From the first line onward, reproduce the records exactly; the final line to include is the one holding "some x => k x".

Given information:
● ● ● ●

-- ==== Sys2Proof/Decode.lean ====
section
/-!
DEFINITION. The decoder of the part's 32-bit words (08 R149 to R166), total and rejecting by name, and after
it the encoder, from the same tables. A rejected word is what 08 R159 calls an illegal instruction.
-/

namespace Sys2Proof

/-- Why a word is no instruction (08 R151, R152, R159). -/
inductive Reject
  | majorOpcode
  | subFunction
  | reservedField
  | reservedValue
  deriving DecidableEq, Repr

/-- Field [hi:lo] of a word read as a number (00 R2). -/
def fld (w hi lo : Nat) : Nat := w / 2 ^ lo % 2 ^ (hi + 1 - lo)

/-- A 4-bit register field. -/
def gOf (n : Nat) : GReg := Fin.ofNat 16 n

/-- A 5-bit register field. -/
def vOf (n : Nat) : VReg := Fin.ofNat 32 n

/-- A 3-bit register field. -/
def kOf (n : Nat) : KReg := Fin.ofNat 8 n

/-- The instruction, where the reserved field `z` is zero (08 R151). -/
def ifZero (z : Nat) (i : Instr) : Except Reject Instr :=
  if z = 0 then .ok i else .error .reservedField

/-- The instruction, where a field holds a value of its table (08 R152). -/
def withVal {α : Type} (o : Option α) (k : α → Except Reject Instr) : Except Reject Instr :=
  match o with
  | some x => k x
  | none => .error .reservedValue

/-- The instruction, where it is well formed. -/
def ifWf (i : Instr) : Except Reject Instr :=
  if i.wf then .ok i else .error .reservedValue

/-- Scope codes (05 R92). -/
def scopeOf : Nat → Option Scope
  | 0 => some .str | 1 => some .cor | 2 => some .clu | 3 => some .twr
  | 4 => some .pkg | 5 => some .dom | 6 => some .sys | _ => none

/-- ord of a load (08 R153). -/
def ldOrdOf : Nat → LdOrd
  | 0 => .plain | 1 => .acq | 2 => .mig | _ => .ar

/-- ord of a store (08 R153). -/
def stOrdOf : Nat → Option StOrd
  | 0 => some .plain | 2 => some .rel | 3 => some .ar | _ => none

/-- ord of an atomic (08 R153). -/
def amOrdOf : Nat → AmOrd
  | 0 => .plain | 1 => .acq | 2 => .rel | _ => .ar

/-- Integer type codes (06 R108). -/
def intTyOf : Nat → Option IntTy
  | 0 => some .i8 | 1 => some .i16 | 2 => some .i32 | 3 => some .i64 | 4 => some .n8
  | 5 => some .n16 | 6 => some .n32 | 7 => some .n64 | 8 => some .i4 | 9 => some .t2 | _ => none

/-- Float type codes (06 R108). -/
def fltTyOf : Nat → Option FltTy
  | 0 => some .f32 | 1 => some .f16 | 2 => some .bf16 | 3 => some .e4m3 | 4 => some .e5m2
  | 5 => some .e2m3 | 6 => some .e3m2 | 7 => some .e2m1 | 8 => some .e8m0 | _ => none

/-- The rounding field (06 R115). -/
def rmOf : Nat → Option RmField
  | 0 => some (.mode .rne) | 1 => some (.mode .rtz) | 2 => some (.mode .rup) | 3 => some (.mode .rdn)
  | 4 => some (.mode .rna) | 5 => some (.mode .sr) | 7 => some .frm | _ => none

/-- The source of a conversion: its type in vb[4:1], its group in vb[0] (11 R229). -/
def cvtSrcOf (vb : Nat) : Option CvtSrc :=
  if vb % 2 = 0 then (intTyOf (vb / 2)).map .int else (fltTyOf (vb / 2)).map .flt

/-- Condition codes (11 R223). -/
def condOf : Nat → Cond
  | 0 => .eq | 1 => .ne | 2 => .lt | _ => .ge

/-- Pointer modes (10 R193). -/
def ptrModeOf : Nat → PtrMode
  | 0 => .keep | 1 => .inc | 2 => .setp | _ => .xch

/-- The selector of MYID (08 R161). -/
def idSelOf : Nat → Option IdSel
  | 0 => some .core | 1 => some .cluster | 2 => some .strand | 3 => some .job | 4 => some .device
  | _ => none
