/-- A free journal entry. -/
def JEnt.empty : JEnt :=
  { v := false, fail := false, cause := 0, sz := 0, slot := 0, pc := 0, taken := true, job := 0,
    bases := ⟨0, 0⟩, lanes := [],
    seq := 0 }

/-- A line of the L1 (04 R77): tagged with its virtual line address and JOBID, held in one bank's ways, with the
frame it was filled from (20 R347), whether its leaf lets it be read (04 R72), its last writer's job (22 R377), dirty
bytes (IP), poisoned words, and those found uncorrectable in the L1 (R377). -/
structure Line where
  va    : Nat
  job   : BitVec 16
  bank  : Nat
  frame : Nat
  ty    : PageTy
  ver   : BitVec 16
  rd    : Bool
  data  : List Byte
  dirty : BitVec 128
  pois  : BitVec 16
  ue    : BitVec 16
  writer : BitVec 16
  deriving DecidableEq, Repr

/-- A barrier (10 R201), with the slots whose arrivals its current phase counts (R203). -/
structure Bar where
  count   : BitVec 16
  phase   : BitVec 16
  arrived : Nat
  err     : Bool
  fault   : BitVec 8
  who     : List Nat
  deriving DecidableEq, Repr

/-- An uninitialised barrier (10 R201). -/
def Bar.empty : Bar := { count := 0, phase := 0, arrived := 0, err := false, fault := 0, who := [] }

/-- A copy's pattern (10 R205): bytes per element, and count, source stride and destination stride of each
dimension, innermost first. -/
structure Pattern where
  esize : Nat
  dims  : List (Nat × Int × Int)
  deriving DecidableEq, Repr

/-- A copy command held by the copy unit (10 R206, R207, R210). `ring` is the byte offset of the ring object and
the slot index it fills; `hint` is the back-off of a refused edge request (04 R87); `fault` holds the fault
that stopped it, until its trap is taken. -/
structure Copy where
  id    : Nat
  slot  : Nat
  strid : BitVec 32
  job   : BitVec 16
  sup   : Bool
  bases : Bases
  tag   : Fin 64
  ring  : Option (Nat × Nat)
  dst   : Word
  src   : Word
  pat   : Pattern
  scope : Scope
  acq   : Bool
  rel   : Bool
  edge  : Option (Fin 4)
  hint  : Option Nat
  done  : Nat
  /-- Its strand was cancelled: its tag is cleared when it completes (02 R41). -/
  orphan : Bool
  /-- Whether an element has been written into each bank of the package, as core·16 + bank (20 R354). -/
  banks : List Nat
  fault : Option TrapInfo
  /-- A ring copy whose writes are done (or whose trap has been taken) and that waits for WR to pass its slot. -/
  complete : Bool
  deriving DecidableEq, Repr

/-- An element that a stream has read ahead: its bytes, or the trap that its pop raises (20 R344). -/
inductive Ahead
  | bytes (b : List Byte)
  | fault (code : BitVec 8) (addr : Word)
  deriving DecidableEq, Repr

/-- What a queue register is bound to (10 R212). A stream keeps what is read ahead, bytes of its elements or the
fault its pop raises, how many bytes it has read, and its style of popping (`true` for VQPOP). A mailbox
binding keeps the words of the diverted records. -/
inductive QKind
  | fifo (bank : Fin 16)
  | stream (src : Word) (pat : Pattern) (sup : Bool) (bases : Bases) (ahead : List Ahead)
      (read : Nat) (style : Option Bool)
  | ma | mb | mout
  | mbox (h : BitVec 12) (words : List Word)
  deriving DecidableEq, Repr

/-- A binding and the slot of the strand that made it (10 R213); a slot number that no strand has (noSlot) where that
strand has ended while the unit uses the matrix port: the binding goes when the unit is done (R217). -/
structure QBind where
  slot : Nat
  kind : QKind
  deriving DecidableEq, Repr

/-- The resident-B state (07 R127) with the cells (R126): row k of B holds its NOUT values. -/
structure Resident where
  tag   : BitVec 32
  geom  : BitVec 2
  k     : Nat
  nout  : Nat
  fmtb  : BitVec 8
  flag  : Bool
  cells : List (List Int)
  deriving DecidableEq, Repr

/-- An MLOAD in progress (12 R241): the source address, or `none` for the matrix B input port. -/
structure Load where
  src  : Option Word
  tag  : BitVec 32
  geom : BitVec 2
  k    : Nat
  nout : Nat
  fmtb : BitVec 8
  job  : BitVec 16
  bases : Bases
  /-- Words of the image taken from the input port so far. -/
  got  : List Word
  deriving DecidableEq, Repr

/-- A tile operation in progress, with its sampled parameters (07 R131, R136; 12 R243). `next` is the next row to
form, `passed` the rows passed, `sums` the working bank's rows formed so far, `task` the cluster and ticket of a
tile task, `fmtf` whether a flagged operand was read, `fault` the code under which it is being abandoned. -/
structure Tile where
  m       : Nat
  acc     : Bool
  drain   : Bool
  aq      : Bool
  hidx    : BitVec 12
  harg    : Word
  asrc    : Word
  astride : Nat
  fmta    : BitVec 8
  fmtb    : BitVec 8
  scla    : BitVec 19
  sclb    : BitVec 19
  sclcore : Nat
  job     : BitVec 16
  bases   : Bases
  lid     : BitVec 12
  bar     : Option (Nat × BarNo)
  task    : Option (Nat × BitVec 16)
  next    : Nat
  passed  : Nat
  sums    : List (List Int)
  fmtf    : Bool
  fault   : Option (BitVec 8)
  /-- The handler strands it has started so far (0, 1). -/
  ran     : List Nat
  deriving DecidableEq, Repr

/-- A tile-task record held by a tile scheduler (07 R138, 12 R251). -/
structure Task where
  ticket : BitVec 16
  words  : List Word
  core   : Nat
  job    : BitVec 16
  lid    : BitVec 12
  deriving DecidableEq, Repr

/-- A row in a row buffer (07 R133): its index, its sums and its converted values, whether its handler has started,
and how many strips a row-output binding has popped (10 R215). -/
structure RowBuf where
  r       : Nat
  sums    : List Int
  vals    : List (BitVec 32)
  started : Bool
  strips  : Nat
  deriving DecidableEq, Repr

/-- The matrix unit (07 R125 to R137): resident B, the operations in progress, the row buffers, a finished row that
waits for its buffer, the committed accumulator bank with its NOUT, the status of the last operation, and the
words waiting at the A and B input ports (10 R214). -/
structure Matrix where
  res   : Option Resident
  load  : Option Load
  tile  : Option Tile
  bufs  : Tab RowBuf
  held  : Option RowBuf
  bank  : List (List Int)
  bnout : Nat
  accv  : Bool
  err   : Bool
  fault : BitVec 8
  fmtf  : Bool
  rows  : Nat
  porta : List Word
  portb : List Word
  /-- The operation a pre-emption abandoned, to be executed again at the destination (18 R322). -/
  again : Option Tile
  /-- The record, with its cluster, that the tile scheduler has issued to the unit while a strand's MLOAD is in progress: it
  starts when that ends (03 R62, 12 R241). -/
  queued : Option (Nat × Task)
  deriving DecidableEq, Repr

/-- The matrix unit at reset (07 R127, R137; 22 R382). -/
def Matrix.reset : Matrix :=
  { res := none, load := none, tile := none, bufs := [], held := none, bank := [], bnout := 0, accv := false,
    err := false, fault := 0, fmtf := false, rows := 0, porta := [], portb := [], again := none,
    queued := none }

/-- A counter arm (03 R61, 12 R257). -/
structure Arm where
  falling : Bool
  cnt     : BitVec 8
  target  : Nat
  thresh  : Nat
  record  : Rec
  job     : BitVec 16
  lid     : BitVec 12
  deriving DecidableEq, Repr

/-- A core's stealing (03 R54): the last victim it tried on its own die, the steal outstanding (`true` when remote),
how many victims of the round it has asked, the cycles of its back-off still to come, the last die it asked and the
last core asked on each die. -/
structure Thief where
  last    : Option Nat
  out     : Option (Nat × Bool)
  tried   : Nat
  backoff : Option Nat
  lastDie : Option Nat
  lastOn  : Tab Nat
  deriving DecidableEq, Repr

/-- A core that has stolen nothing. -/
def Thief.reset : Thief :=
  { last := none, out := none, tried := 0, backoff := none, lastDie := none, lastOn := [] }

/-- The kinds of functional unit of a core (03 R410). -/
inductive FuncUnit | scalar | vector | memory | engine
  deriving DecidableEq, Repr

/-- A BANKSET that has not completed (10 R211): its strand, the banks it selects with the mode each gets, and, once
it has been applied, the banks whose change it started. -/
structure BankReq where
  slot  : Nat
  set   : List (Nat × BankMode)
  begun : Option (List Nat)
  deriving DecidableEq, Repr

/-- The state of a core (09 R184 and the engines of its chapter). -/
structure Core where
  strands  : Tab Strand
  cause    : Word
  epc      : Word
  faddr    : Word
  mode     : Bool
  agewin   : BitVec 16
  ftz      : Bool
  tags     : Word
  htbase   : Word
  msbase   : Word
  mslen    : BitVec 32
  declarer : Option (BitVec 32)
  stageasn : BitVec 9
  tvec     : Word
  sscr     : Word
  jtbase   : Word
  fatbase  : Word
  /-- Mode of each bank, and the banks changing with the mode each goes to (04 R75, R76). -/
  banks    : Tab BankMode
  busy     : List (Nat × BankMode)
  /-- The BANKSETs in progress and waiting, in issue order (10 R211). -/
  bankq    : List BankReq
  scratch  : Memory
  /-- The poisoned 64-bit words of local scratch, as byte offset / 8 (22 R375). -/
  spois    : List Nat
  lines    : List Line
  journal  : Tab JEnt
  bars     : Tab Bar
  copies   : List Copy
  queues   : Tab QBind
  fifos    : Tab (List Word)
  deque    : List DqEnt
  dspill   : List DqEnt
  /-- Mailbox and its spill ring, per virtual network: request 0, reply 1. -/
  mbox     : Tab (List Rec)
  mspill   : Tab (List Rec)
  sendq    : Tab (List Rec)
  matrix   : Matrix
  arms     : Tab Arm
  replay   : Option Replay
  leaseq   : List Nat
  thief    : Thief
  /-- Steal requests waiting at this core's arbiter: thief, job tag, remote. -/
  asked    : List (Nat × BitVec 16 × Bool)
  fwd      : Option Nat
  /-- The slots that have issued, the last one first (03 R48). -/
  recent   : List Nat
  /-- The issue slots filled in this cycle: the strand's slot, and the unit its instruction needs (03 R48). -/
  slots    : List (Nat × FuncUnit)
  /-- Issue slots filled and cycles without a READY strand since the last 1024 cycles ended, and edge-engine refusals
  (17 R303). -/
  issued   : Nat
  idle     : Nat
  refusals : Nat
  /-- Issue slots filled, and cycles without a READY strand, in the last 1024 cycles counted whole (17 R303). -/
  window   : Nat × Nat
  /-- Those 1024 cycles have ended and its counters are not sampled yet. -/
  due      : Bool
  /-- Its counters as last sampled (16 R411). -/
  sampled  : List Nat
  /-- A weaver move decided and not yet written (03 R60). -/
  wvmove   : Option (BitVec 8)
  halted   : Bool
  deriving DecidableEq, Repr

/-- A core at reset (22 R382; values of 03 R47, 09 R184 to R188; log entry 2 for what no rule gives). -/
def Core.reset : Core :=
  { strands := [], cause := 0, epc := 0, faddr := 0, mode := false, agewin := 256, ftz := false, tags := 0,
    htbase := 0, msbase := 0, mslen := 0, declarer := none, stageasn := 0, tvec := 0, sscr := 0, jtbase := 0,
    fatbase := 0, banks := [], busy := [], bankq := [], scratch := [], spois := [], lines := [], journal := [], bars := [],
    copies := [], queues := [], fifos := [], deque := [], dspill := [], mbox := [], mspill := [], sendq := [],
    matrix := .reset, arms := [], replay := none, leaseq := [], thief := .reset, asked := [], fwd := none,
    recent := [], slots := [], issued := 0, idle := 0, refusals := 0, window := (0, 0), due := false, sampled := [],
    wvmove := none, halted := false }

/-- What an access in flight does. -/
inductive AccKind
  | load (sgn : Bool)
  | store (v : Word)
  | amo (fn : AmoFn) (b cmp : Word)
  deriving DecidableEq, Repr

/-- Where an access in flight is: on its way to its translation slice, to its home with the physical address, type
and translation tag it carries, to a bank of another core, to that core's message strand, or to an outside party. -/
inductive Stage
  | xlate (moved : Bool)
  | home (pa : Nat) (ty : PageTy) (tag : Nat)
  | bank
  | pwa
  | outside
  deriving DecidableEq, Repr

● ● ● ●

Solved problem:
-- ==== Sys2Proof/Decode.lean ====
section
/-!
DEFINITION. The decoder of the part's 32-bit words (08 R149 to R166), total and rejecting by name, and after
it the encoder, from the same tables. A rejected word is what 08 R159 calls an illegal instruction.
-/

namespace Sys2Proof

/-- Why a word is no instruction (08 R151, R152, R159). -/
inductive Reject
  | majorOpcode
  | subFunction
  | reservedField
  | reservedValue
  deriving DecidableEq, Repr

/-- Field [hi:lo] of a word read as a number (00 R2). -/
def fld (w hi lo : Nat) : Nat := w / 2 ^ lo % 2 ^ (hi + 1 - lo)

/-- A 4-bit register field. -/
def gOf (n : Nat) : GReg := Fin.ofNat 16 n

/-- A 5-bit register field. -/
def vOf (n : Nat) : VReg := Fin.ofNat 32 n

/-- A 3-bit register field. -/
def kOf (n : Nat) : KReg := Fin.ofNat 8 n

/-- The instruction, where the reserved field `z` is zero (08 R151). -/
def ifZero (z : Nat) (i : Instr) : Except Reject Instr :=
  if z = 0 then .ok i else .error .reservedField

/-- The instruction, where a field holds a value of its table (08 R152). -/
def withVal {α : Type} (o : Option α) (k : α → Except Reject Instr) : Except Reject Instr :=
  match o with
  | some x => k x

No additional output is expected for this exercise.